● **Given records**:

-- ==== Sys2Proof/Machine/Audio.lean ====
section
/-! DEFINITION. Audio: streams, the parameter set, mixing, limiting, silence detection, port clocks, and the alarm path (R409 to R426). -/

namespace Sys2Proof.Machine

/-! ### Amplifiers and the alarm generator (R419, R424) -/

/-- Frequencies of the alarm pattern k: f1 and f2, clamped; f2 = 0 for a single tone (R425). -/
def State.alarmF (s : State) (k : Nat) : Nat × Nat :=
  let f2 := s.rd SAFE.ALARM_PAT_F.f2 0 k
  (clamp 200 4000 (s.rd SAFE.ALARM_PAT_F.f1 0 k), if f2 = 0 then 0 else clamp 200 4000 f2)

/-- On time of a tone period, and length of a cycle of pattern k, in ns (R424). -/
def State.alarmT (s : State) (k : Nat) : Nat × Nat :=
  let on := max 1 (s.rd SAFE.ALARM_PAT_T.on 0 k) * 10000000
  (on, on * (if (s.alarmF k).2 = 0 then 1 else 2) + s.rd SAFE.ALARM_PAT_T.off 0 k * 10000000)

/-- The tone that sounds at an age of the pattern: its frequency, and how far into it and how long it is (R424). -/
def State.alarmAt (s : State) (k age : Nat) : Option (Nat × Nat × Nat) :=
  let (on, per) := s.alarmT k
  let f := s.alarmF k
  let x := age % per
  if x < on then some (f.1, x, on) else if f.2 ≠ 0 ∧ x < 2 * on then some (f.2, x - on, on) else none

/-- A pattern that was to follow takes over at its time (R424). -/
def State.alarmSync (s : State) : State :=
  match s.alarm.next with
  | some (k, t) => if t ≤ s.now then { s with alarm := { s.alarm with start := some t, pattern := k, next := none } } else s
  | none => s

/-- Whether the generator, the framer and the sounder run: the safety domain does, and the module is in neither Deep sleep nor Off (R423). -/
def State.alarmPowered (s : State) : Bool := s.pwr.safeUp && s.rd PWR.STATE.state != 3 && s.rd PWR.STATE.state != 4

/-- The tone the running pattern gives now. -/
def State.alarmTone (s0 : State) : Option (Nat × Nat × Nat) :=
  let s := s0.alarmSync
  match s.alarm.start with
  | some t => s.alarmAt s.alarm.pattern (s.now - t)
  | none => none

/-- Length of a tone's ramps in ns (R424). -/
def rampNs : Nat := 2000000

/-- Envelope of the tone, from 0 to rampNs: it begins and ends with a linear ramp, also where it is cut short (R424). -/
def State.alarmEnv (s : State) : Nat :=
  match s.alarmTone with
  | some (_, x, on) => min rampNs (min x (on - x))
  | none => (match s.alarm.ended with | some t => t + rampNs - s.now | none => 0)

/-- Whether the tone or its ramp is in progress (R425). -/
def State.alarmSounds (s : State) : Bool := s.alarmPowered && (s.alarmTone.isSome || decide (0 < s.alarmEnv))

/-- The largest number below 2^n whose double less one, to the power 20, times 10^db stays within a bound. -/
def ampFind (db lim : Nat) : Nat → Nat → Nat
  | 0, a => a
  | n + 1, a => ampFind db lim n (if (2 * (a + 2 ^ n) - 1) ^ 20 * 10 ^ db ≤ lim then a + 2 ^ n else a)

/-- Amplitude of the tone at a level: (2^23 - 1) × 10^(−level / 20), rounded half up; a level above 60 acts as 60 (R424, R425). -/
def toneAmp (level : Nat) : Nat := ampFind (min 60 level) ((2 * (2 ^ 23 - 1)) ^ 20) 23 0

/-- SOUNDER_PWM: a square wave of 50 % duty at the frequency of the tone while it sounds, low at all other times (R424). -/
def State.sounderPin (s : State) : Bool :=
  s.alarmPowered && s.on SAFE.ALARM_CFG.sounder_en &&
    (match s.alarmTone with | some (f, x, _) => x * 2 * f / 1000000000 % 2 == 0 | none => false)

/-- Level AMP_ENt is to have (R419, R424). -/
def State.ampWanted (s : State) (t : Nat) : Bool :=
  let m := s.rd AUDIO.SIL_CFG.amp_mode 0 t
  (t == 0 && s.alarm.hold) || (s.on AUDIO.PORT_CTRL.enable 0 t && (m == 1 || ((m == 0 || m == 3) && bit s.audio.awake t)))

● **Task item**: All lines in the listing above between the line with "def State.alarmT (s" and the line with "def State.alarmTone (s0", inclusive, should be set down exactly, and no line outside that range.

● **Finished exercise**:
def State.alarmT (s : State) (k : Nat) : Nat × Nat :=
  let on := max 1 (s.rd SAFE.ALARM_PAT_T.on 0 k) * 10000000
  (on, on * (if (s.alarmF k).2 = 0 then 1 else 2) + s.rd SAFE.ALARM_PAT_T.off 0 k * 10000000)

/-- The tone that sounds at an age of the pattern: its frequency, and how far into it and how long it is (R424). -/
def State.alarmAt (s : State) (k age : Nat) : Option (Nat × Nat × Nat) :=
  let (on, per) := s.alarmT k
  let f := s.alarmF k
  let x := age % per
  if x < on then some (f.1, x, on) else if f.2 ≠ 0 ∧ x < 2 * on then some (f.2, x - on, on) else none

/-- A pattern that was to follow takes over at its time (R424). -/
def State.alarmSync (s : State) : State :=
  match s.alarm.next with
  | some (k, t) => if t ≤ s.now then { s with alarm := { s.alarm with start := some t, pattern := k, next := none } } else s
  | none => s

/-- Whether the generator, the framer and the sounder run: the safety domain does, and the module is in neither Deep sleep nor Off (R423). -/
def State.alarmPowered (s : State) : Bool := s.pwr.safeUp && s.rd PWR.STATE.state != 3 && s.rd PWR.STATE.state != 4

/-- The tone the running pattern gives now. -/
def State.alarmTone (s0 : State) : Option (Nat × Nat × Nat) :=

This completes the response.